Even though the Cheeseburger Link has been around for at least the better part of 20 years, I’ve noticed that people are still shocked to see it while perusing the fare of the interstate truck stop or local convenience store. “Ewwww, that looks gross” are words that are commonly voiced when patrons are checking out the roller grill. Looks of utter disgust and disbelief are traded amongst the many who have, by their own free will, chose to dine in a gas station just off of I-65.
As I observe the lack of appreciation for this staple of the trucker’s diet, I can’t help but think that the Cheeseburger Link is being unfairly scrutinized. So in order to show my support, I’d like to address the Cheeseburger Link directly.

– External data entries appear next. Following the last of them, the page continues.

-- ==== Sys2Proof/Laws/DropRise.lean ====
section
/-! SUPPORT. The definitions of Machine/Drop.lean that reach Bridle turn no domain on. -/

namespace Sys2Proof.Machine

theorem giveVerdict_noRise (s : State) (b : List Byte) (d : Decision) :
    NoRise s (giveVerdict s b d).1 := by
  unfold giveVerdict
  try dsimp only
  repeat' first
    | (simp only [NoRise.mk_iff]; with_reducible refine NoRise.mk_same ?_)
    | (with_reducible exact NoRise.refl _)
    | (with_reducible assumption)
    | (with_reducible apply NoRise.after (k := askMemory_noRise ..))
    | ((with_reducible apply NoRise.after_only (k := markAccept_only ..)); case w => rfl)
    | ((with_reducible apply NoRise.after_only (k := markRelease_only ..)); case w => rfl)
    | ((with_reducible apply NoRise.after_only (k := placeAll_only ..)); case w => rfl)
    | (split)

theorem execVerdictReady_noRise (s : State) (t : State) (h : execVerdictReady s = .next t) :
    NoRise s t := by
  unfold execVerdictReady at h
  try dsimp only at h
  cases h
  repeat' first
    | (simp only [NoRise.mk_iff]; with_reducible refine NoRise.mk_same ?_)
    | (with_reducible exact NoRise.refl _)
    | (with_reducible assumption)
    | (with_reducible apply NoRise.after (k := giveVerdict_noRise ..))
    | (split)

theorem startFrameUnit_noRise (s : State) (tag : Nat) (ecc : EccResult) :
    NoRise s (startFrameUnit s tag ecc) := by
  unfold startFrameUnit
  try dsimp only
  repeat' first
    | (simp only [NoRise.mk_iff]; with_reducible refine NoRise.mk_same ?_)
    | (with_reducible exact NoRise.refl _)
    | (with_reducible assumption)
    | ((with_reducible apply NoRise.after_only (k := countEcc_only ..)); case w => rfl)
    | ((with_reducible apply NoRise.after_only (k := turnPipe_only ..)); case w => rfl)
    | (with_reducible apply NoRise.after (k := eccFail_noRise ..))
    | ((with_reducible apply NoRise.after_only (k := startUnit_only ..)); case w => rfl)
    | ((with_reducible apply NoRise.after_only (k := markBusy_only ..)); case w => rfl)
    | (split)

theorem awaitHead_noRise (s : State) (tag : Nat) :
    NoRise s (awaitHead s tag) := by
  unfold awaitHead
  try dsimp only
  repeat' first
    | (with_reducible exact NoRise.refl _)
    | (with_reducible assumption)
    | (with_reducible apply NoRise.after (k := askAccess_noRise ..))
    | ((with_reducible apply NoRise.after_only (k := startUnit_only ..)); case w => rfl)
    | (split)

theorem execEgressFetch_noRise (ecc : EccResult) (s0 : State) (t : State) (h : execEgressFetch ecc s0 = .next t) :
    NoRise s0 t := by
  unfold execEgressFetch at h
  try dsimp only at h
  cases h
  repeat' first
    | (simp only [NoRise.mk_iff]; with_reducible refine NoRise.mk_same ?_)
    | (with_reducible exact NoRise.refl _)
    | (with_reducible assumption)
    | ((with_reducible apply NoRise.after_only (k := barred_only ..)); case w => rfl)
    | ((with_reducible apply NoRise.after_only (k := startUnit_only ..)); case w => rfl)
    | (with_reducible apply NoRise.after (k := awaitHead_noRise ..))
    | ((with_reducible apply NoRise.after_only (k := loseQueue_only ..)); case w => rfl)
    | (with_reducible apply NoRise.after (k := startFrameUnit_noRise ..))
    | (split)

theorem egressWord_noRise (s : State) (g : Egress) (ecc : EccResult) :
    NoRise s (egressWord s g ecc) := by
  unfold egressWord
  try dsimp only
  repeat' first
    | (simp only [NoRise.mk_iff]; with_reducible refine NoRise.mk_same ?_)
    | (with_reducible exact NoRise.refl _)
    | (with_reducible assumption)
    | ((with_reducible apply NoRise.after_only (k := turnPipe_only ..)); case w => rfl)
    | ((with_reducible apply NoRise.after_only (k := countEcc_only ..)); case w => rfl)
    | (with_reducible apply NoRise.after (k := eccFail_noRise ..))
    | ((with_reducible apply NoRise.after_only (k := markBusy_only ..)); case w => rfl)
    | (split)

theorem execDropWordTransfer_noRise (word : Half) (dp : BitVec 2) (dsof deof : Bool) (ecc : EccResult) (s : State) (t : State) (h : execDropWordTransfer word dp dsof deof ecc s = .next t) :
    NoRise s t := by
  unfold execDropWordTransfer at h
  try dsimp only at h
  cases h
  repeat' first
    | (with_reducible exact NoRise.refl _)
    | (with_reducible assumption)
    | ((with_reducible apply NoRise.after_only (k := ingressWord_only ..)); case w => rfl)
    | (with_reducible apply NoRise.after (k := egressWord_noRise ..))
    | (split)

end Sys2Proof.Machine
end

An Open Letter to the Cheeseburger Link
Dear Cheesburger Link,
I know you didn’t choose this life. I know you didn’t sign up for ridicule every time someone lays eyes on you. The scathing comments that are made at and about you every day should not be wished upon anyone’s worst enemy.
I just want to let you know, I understand you. I get you. I realize that comparing you to a Nathan’s hot dog is not only unfair, it’s ridiculous. You weren’t born as Kobe Beef. You weren’t the prime rib of an Angus steer. You weren’t born with a silver spoon in your mouth. God only knows what part of a cow you were made from. But you do have a purpose.

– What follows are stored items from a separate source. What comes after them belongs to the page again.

-- ==== Sys2Proof/Laws/RegOpsRise.lean ====
section
/-! SUPPORT. The definitions of Machine/RegOps.lean that reach Bridle turn no domain on. -/

namespace Sys2Proof.Machine

theorem moveToVloc_noRise (s : State) (snap : Snap) :
    NoRise s (moveToVloc s snap) := by
  unfold moveToVloc
  try dsimp only
  repeat' first
    | (with_reducible exact NoRise.refl _)
    | (with_reducible assumption)
    | ((with_reducible apply NoRise.after_only (k := modChan_only ..)); case w => rfl)
    | (with_reducible apply NoRise.after (k := capture_noRise ..))
    | (split)

theorem derateChan_noRise (s : State) (c : Chan) (snap : Snap) :
    NoRise s (derateChan s c snap) := by
  unfold derateChan
  try dsimp only
  repeat' first
    | (with_reducible exact NoRise.refl _)
    | (with_reducible assumption)
    | ((with_reducible apply NoRise.after_only (k := stopChan_only ..)); case w => rfl)
    | (with_reducible apply NoRise.after (k := capture_noRise ..))
    | ((with_reducible apply NoRise.after_only (k := endAlarms_only ..)); case w => rfl)
    | ((with_reducible apply NoRise.after_only (k := modChan_only ..)); case w => rfl)
    | (split)

theorem setLevel_noRise (s : State) (ext : Bool) (n : Nat) (snap : Snap) :
    NoRise s (setLevel s ext n snap) := by
  unfold setLevel
  try dsimp only
  repeat' first
    | (simp only [NoRise.mk_iff]; with_reducible refine NoRise.mk_same ?_)
    | (with_reducible exact NoRise.refl _)
    | (with_reducible assumption)
    | (with_reducible apply NoRise.after (k := derateChan_noRise ..))
    | (with_reducible apply NoRise.after (k := capture_noRise ..))
    | ((with_reducible apply NoRise.after_only (k := endAlarms_only ..)); case w => rfl)
    | (split)

theorem failPhase_noRise (s : State) (k : Fin 6) (code : BitVec 5) (snap : Snap) :
    NoRise s (failPhase s k code snap) := by
  unfold failPhase
  try dsimp only
  repeat' first
    | (simp only [NoRise.mk_iff]; with_reducible refine NoRise.mk_same ?_)
    | (with_reducible exact NoRise.refl _)
    | (with_reducible assumption)
    | (with_reducible apply NoRise.after (k := capture_noRise ..))
    | ((with_reducible apply NoRise.after_only (k := stopChan_only ..)); case w => rfl)
    | ((with_reducible apply NoRise.after_only (k := setSet_only ..)); case w => rfl)
    | (split)

theorem overvoltage_noRise (s : State) (c : Chan) (snap : Snap) :
    NoRise s (overvoltage s c snap) := by
  unfold overvoltage
  try dsimp only
  repeat' first
    | (simp only [NoRise.mk_iff]; with_reducible refine NoRise.mk_same ?_)
    | (with_reducible exact NoRise.refl _)
    | (with_reducible assumption)
    | ((with_reducible apply NoRise.after_only (k := stopChan_only ..)); case w => rfl)
    | (with_reducible apply NoRise.after (k := capture_noRise ..))
    | ((with_reducible apply NoRise.after_only (k := modChan_only ..)); case w => rfl)
    | (split)

end Sys2Proof.Machine
end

You were made not as another tubed meat option with the sausages that share grill space with you, but you were created to be an alternative to them. You’re a cheeseburger, although oddly shaped, trapped in a land where hot dogs and sausages are abundant. Abandoned in a place where the only other option for cooked ground beef with cheese has a different address and requires a wait. But that’s why you’re here; to fill that void.

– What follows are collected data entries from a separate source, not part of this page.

@[simp] theorem addFault_pending (s : State) (a : Alarm) : (addFault s a).pending = s.pending := rfl
@[simp] theorem addFault_now (s : State) (a : Alarm) : (addFault s a).now = s.now := rfl
@[simp] theorem addFault_free (s : State) (a : Alarm) : (addFault s a).free = s.free := rfl
@[simp] theorem addFault_sup (s : State) (a : Alarm) : (addFault s a).sup = s.sup := rfl
@[simp] theorem addFault_boot (s : State) (a : Alarm) : (addFault s a).boot = s.boot := rfl
@[simp] theorem addFault_ident (s : State) (a : Alarm) : (addFault s a).ident = s.ident := rfl
@[simp] theorem addFault_straps (s : State) (a : Alarm) : (addFault s a).straps = s.straps := rfl
@[simp] theorem addFault_pins (s : State) (a : Alarm) : (addFault s a).pins = s.pins := rfl
@[simp] theorem addFault_tap (s : State) (a : Alarm) : (addFault s a).tap = s.tap := rfl
@[simp] theorem addFault_hours (s : State) (a : Alarm) : (addFault s a).hours = s.hours := rfl
@[simp] theorem addFault_nvm (s : State) (a : Alarm) : (addFault s a).nvm = s.nvm := rfl
@[simp] theorem addFault_flash (s : State) (a : Alarm) : (addFault s a).flash = s.flash := rfl
@[simp] theorem addFault_reel (s : State) (a : Alarm) : (addFault s a).reel = s.reel := rfl
@[simp] theorem addFault_xfer (s : State) (a : Alarm) : (addFault s a).xfer = s.xfer := rfl
@[simp] theorem addFault_front (s : State) (a : Alarm) : (addFault s a).front = s.front := rfl
@[simp] theorem addFault_rules (s : State) (a : Alarm) : (addFault s a).rules = s.rules := rfl
@[simp] theorem addFault_engs (s : State) (a : Alarm) : (addFault s a).engs = s.engs := rfl
@[simp] theorem addFault_act (s : State) (a : Alarm) : (addFault s a).act = s.act := rfl
@[simp] theorem addFault_bridle (s : State) (a : Alarm) : (addFault s a).bridle = s.bridle := rfl
@[simp] theorem addFault_reg (s : State) (a : Alarm) : (addFault s a).reg = s.reg := rfl
@[simp] theorem addFault_mons (s : State) (a : Alarm) : (addFault s a).mons = s.mons := rfl
@[simp] theorem addFault_tether (s : State) (a : Alarm) : (addFault s a).tether = s.tether := rfl
@[simp] theorem addFault_queues (s : State) (a : Alarm) : (addFault s a).queues = s.queues := rfl
@[simp] theorem addFault_drop (s : State) (a : Alarm) : (addFault s a).drop = s.drop := rfl
@[simp] theorem addFault_win (s : State) (a : Alarm) : (addFault s a).win = s.win := rfl
@[simp] theorem addFault_gauge (s : State) (a : Alarm) : (addFault s a).gauge = s.gauge := rfl
@[simp] theorem addFault_outage (s : State) (a : Alarm) : (addFault s a).outage = s.outage := rfl
@[simp] theorem addFault_integ (s : State) (a : Alarm) : (addFault s a).integ = s.integ := rfl
@[simp] theorem addFault_pace (s : State) (a : Alarm) : (addFault s a).pace = s.pace := rfl

@[simp] theorem dropFault_pending (s : State) (a : Alarm) : (dropFault s a).pending = s.pending := rfl
@[simp] theorem dropFault_now (s : State) (a : Alarm) : (dropFault s a).now = s.now := rfl
@[simp] theorem dropFault_free (s : State) (a : Alarm) : (dropFault s a).free = s.free := rfl
@[simp] theorem dropFault_sup (s : State) (a : Alarm) : (dropFault s a).sup = s.sup := rfl
@[simp] theorem dropFault_boot (s : State) (a : Alarm) : (dropFault s a).boot = s.boot := rfl
@[simp] theorem dropFault_ident (s : State) (a : Alarm) : (dropFault s a).ident = s.ident := rfl
@[simp] theorem dropFault_straps (s : State) (a : Alarm) : (dropFault s a).straps = s.straps := rfl
@[simp] theorem dropFault_pins (s : State) (a : Alarm) : (dropFault s a).pins = s.pins := rfl
@[simp] theorem dropFault_tap (s : State) (a : Alarm) : (dropFault s a).tap = s.tap := rfl
@[simp] theorem dropFault_hours (s : State) (a : Alarm) : (dropFault s a).hours = s.hours := rfl
@[simp] theorem dropFault_nvm (s : State) (a : Alarm) : (dropFault s a).nvm = s.nvm := rfl
@[simp] theorem dropFault_flash (s : State) (a : Alarm) : (dropFault s a).flash = s.flash := rfl
@[simp] theorem dropFault_reel (s : State) (a : Alarm) : (dropFault s a).reel = s.reel := rfl
@[simp] theorem dropFault_xfer (s : State) (a : Alarm) : (dropFault s a).xfer = s.xfer := rfl
@[simp] theorem dropFault_front (s : State) (a : Alarm) : (dropFault s a).front = s.front := rfl
@[simp] theorem dropFault_rules (s : State) (a : Alarm) : (dropFault s a).rules = s.rules := rfl
@[simp] theorem dropFault_engs (s : State) (a : Alarm) : (dropFault s a).engs = s.engs := rfl
@[simp] theorem dropFault_act (s : State) (a : Alarm) : (dropFault s a).act = s.act := rfl
@[simp] theorem dropFault_bridle (s : State) (a : Alarm) : (dropFault s a).bridle = s.bridle := rfl
@[simp] theorem dropFault_reg (s : State) (a : Alarm) : (dropFault s a).reg = s.reg := rfl
@[simp] theorem dropFault_mons (s : State) (a : Alarm) : (dropFault s a).mons = s.mons := rfl
@[simp] theorem dropFault_tether (s : State) (a : Alarm) : (dropFault s a).tether = s.tether := rfl
@[simp] theorem dropFault_queues (s : State) (a : Alarm) : (dropFault s a).queues = s.queues := rfl
@[simp] theorem dropFault_drop (s : State) (a : Alarm) : (dropFault s a).drop = s.drop := rfl
@[simp] theorem dropFault_win (s : State) (a : Alarm) : (dropFault s a).win = s.win := rfl
@[simp] theorem dropFault_gauge (s : State) (a : Alarm) : (dropFault s a).gauge = s.gauge := rfl
@[simp] theorem dropFault_outage (s : State) (a : Alarm) : (dropFault s a).outage = s.outage := rfl
@[simp] theorem dropFault_integ (s : State) (a : Alarm) : (dropFault s a).integ = s.integ := rfl
@[simp] theorem dropFault_pace (s : State) (a : Alarm) : (dropFault s a).pace = s.pace := rfl

@[simp] theorem addAlert_pending (s : State) (a : Alarm) : (addAlert s a).pending = s.pending := rfl
@[simp] theorem addAlert_now (s : State) (a : Alarm) : (addAlert s a).now = s.now := rfl
@[simp] theorem addAlert_free (s : State) (a : Alarm) : (addAlert s a).free = s.free := rfl
@[simp] theorem addAlert_sup (s : State) (a : Alarm) : (addAlert s a).sup = s.sup := rfl
@[simp] theorem addAlert_boot (s : State) (a : Alarm) : (addAlert s a).boot = s.boot := rfl
@[simp] theorem addAlert_ident (s : State) (a : Alarm) : (addAlert s a).ident = s.ident := rfl
@[simp] theorem addAlert_straps (s : State) (a : Alarm) : (addAlert s a).straps = s.straps := rfl
@[simp] theorem addAlert_pins (s : State) (a : Alarm) : (addAlert s a).pins = s.pins := rfl
@[simp] theorem addAlert_tap (s : State) (a : Alarm) : (addAlert s a).tap = s.tap := rfl
@[simp] theorem addAlert_hours (s : State) (a : Alarm) : (addAlert s a).hours = s.hours := rfl
@[simp] theorem addAlert_nvm (s : State) (a : Alarm) : (addAlert s a).nvm = s.nvm := rfl
@[simp] theorem addAlert_flash (s : State) (a : Alarm) : (addAlert s a).flash = s.flash := rfl
@[simp] theorem addAlert_reel (s : State) (a : Alarm) : (addAlert s a).reel = s.reel := rfl
@[simp] theorem addAlert_xfer (s : State) (a : Alarm) : (addAlert s a).xfer = s.xfer := rfl
@[simp] theorem addAlert_front (s : State) (a : Alarm) : (addAlert s a).front = s.front := rfl
@[simp] theorem addAlert_rules (s : State) (a : Alarm) : (addAlert s a).rules = s.rules := rfl
@[simp] theorem addAlert_engs (s : State) (a : Alarm) : (addAlert s a).engs = s.engs := rfl
@[simp] theorem addAlert_act (s : State) (a : Alarm) : (addAlert s a).act = s.act := rfl
@[simp] theorem addAlert_bridle (s : State) (a : Alarm) : (addAlert s a).bridle = s.bridle := rfl
@[simp] theorem addAlert_reg (s : State) (a : Alarm) : (addAlert s a).reg = s.reg := rfl
@[simp] theorem addAlert_mons (s : State) (a : Alarm) : (addAlert s a).mons = s.mons := rfl
@[simp] theorem addAlert_tether (s : State) (a : Alarm) : (addAlert s a).tether = s.tether := rfl
@[simp] theorem addAlert_queues (s : State) (a : Alarm) : (addAlert s a).queues = s.queues := rfl
@[simp] theorem addAlert_drop (s : State) (a : Alarm) : (addAlert s a).drop = s.drop := rfl
@[simp] theorem addAlert_win (s : State) (a : Alarm) : (addAlert s a).win = s.win := rfl
@[simp] theorem addAlert_gauge (s : State) (a : Alarm) : (addAlert s a).gauge = s.gauge := rfl
@[simp] theorem addAlert_outage (s : State) (a : Alarm) : (addAlert s a).outage = s.outage := rfl
@[simp] theorem addAlert_integ (s : State) (a : Alarm) : (addAlert s a).integ = s.integ := rfl
@[simp] theorem addAlert_pace (s : State) (a : Alarm) : (addAlert s a).pace = s.pace := rfl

You’re a cheeseburger, if dressed in the correct condiments, that would rival anything served to us in a school cafeteria. A cheeseburger, because of its odd shape, is convenient for those truckers to grab and go in a timely fashion. It is because of you, that these men can deliver their goods when they are needed. You truly keep the business world moving.
Others will say, “I wouldn’t walk across the street for a Cheeseburger Link if they were giving them away for free”.
But not me. In fact, despite almost being hit by a ’78 AMC Gremlin, I did walk across the street today for you. No, wait…for two of you. And I paid for you! (You were 2 for $3 by the way. Not too shabby.)
And I’d do it again tomorrow, Cheesburger Link. Well, provided I’m in a hurry. But I’m sure I will be in a hurry again sometime.
I won’t subject you to unjust comparisons and lofty expectations. I will accept you for who you are; the blue collar cuisine that isn’t entirely disgusting.
In closing, I just want to say that I appreciate you, Cheeseburger Link. When the Polish Sausage on the roller grill is looking pretty gnarly, I know I can always count on you. Thank you.